As dores de cabeça de viajar na China durante a pandemia envolvem dificuldades não apenas para sair de um local que lida com um surto, mas também para voltar para casa.
A Sra. Chan, que estava presa em Hainan, foi para a ilha a trabalho. Três colegas de Pequim que viajaram com ela tiveram que ficar para trás porque foram informados de que a capital ainda não os deixaria retornar.
Quando Chan finalmente pegou um voo de volta para Xangai na terça-feira, ela disse que seu avião permaneceu na pista por duas horas enquanto os profissionais médicos embarcavam na aeronave.

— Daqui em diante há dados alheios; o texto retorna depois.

-- ==== Sys2Proof/Machine/Vigilance.lean ====
section
/-!
DEFINITION. The vigilance monitor (section 4.7).
-/

namespace Sys2Proof.Machine

/-- The times of the monitor in ms (R86, R87). -/
def graceTime : Nat := 1500

/-- The time without a sign of the driver after which the monitor warns, in ms (R87). -/
def vigilanceTime : Nat := 60000

/-- The time a TIME warning stands before PENALTY, in ms (R87). -/
def warningTime : Nat := 3000

/-- The monitor enters a state. -/
def setVigil (v : Vigil) (s : State) : State := s.withEmerg { s.emerg with vigil := v }

/-- VIGILANCE_WARN is requested, held, on the active end's buzzer (R86, R87). -/
def requestWarn (s : State) : State :=
  match s.activeEnd with
  | some e => requestSound (endBuzzer e) .vigilanceWarn 5 true (s.withEmerg { s.emerg with warnedAt := some e })
  | none => s

/-- A VIGILANCE_WARN request still held is released (R85 to R88). -/
def releaseWarn (s : State) : State :=
  match s.emerg.warnedAt with
  | some e => withdrawSound (endBuzzer e) .vigilanceWarn (s.withEmerg { s.emerg with warnedAt := none })
  | none => s

/-- The monitor returns to QUIET with its timers at zero, its buzzer request released. -/
def toQuiet (s : State) : State := releaseWarn (setVigil (.quiet 0) s)

/-- The monitor stops running (R85). -/
def stopVigilance (s : State) : State :=
  toQuiet (s.withEmerg { s.emerg with running := false })

/-- Whether the deadman hold in the active end's slot is HELD. -/
def State.holdHeld (s : State) : Bool :=
  match s.activeEnd with
  | some e => (s.slot e).deadman
  | none => false

/-- The monitor starts or stops running (R85): it runs while the record is ACTIVE and v_ref is 5 or more. -/
def testVigilance (s : State) : State :=
  if s.activeEnd.isSome && decide (5 ≤ s.speed.vRef) then
    if s.emerg.running then s
    else if s.holdHeld then toQuiet (s.withEmerg { s.emerg with running := true })
    else requestWarn (setVigil (.warningHold graceTime) (s.withEmerg { s.emerg with running := true }))
  else if s.emerg.running then stopVigilance s
  else s

/-- The monitor enters PENALTY (R88). -/
def enterPenalty (s : State) : State :=
  match s.emerg.action with
  | .brake => releaseWarn (setSource .vigilance
      (appendEvent (.vigilancePenalty .brake) (setVigil .penalty s)))
  | .warnOnly => appendEvent (.vigilancePenalty .warnOnly) (setVigil .penalty s)

/-- The monitor is given the deadman hold of the active end's slot (R86). -/
def vigilanceHold (hold : Bool) (s : State) : State :=
  if s.emerg.running then
    match s.emerg.vigil, hold with
    | .quiet _, false => requestWarn (setVigil (.warningHold graceTime) s)
    | .warningHold _, true => toQuiet s
    | .warningTime left, false => setVigil (.warningHold (min graceTime left)) s
    | .quiet _, true => s
    | .warningHold _, false => s
    | .warningTime _, true => s
    | .penalty, _ => s
  else s

/-- The monitor is told of a change of the lever value (R87). -/
def vigilanceLever (s : State) : State :=
  if s.emerg.running then
    match s.emerg.vigil with
    | .quiet _ => setVigil (.quiet 0) s
    | .warningTime _ => toQuiet s
    | .warningHold _ => s
    | .penalty => s
  else s

/-- The monitor is told of an acknowledge press (R87, R88). -/
def vigilanceAck (s : State) : State :=
  if s.emerg.running then
    match s.emerg.vigil with
    | .quiet _ => setVigil (.quiet 0) s
    | .warningTime _ => toQuiet s
    | .warningHold _ => s
    | .penalty => if s.holdHeld then toQuiet s else s
  else s

/-- Authority begins at an end (R11, R85): the monitor starts in QUIET with its timers at zero, then it is tested;
a lever at E in the new active end's slot sets source LEVER. -/
def authorityBegins (e : End) (s : State) : State :=
  let s1 := testVigilance (stopVigilance s)
  if (s.slot e).lever = .emergency then setSource .lever s1 else s1

end Sys2Proof.Machine
end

Passaram-se mais três horas antes que ela chegasse a um hotel de quarentena, onde os viajantes finalmente receberam comida, e os trabalhadores foram aos seus quartos para administrar testes de PCR.
Na quarta-feira, a Sra. Chan deixou o hotel esperando começar um período de três dias de quarentena em casa, conforme exigido pela cidade. Em vez disso, ela foi informada por um funcionário do bairro que teria que ficar em quarentena por sete dias completos, disse ela. Quando ela chegou ao seu apartamento, fazia 37 horas desde que ela deixou Hainan – geralmente, um voo de duas horas e meia de Xangai, ela disse.
Então, por que ela viajaria para Hainan em primeiro lugar?
A Sra. Chan, 27, disse que estava lá gravando um vídeo promocional para o turismo em Hainan, uma ironia que não passou despercebida.
“Desde que o Covid começou em 2020, fiz viagens muito limitadas na China”, disse ela. “Esta experiência tornou ainda menos provável. Há muito risco.”
Claire Fu contribuíram com pesquisas.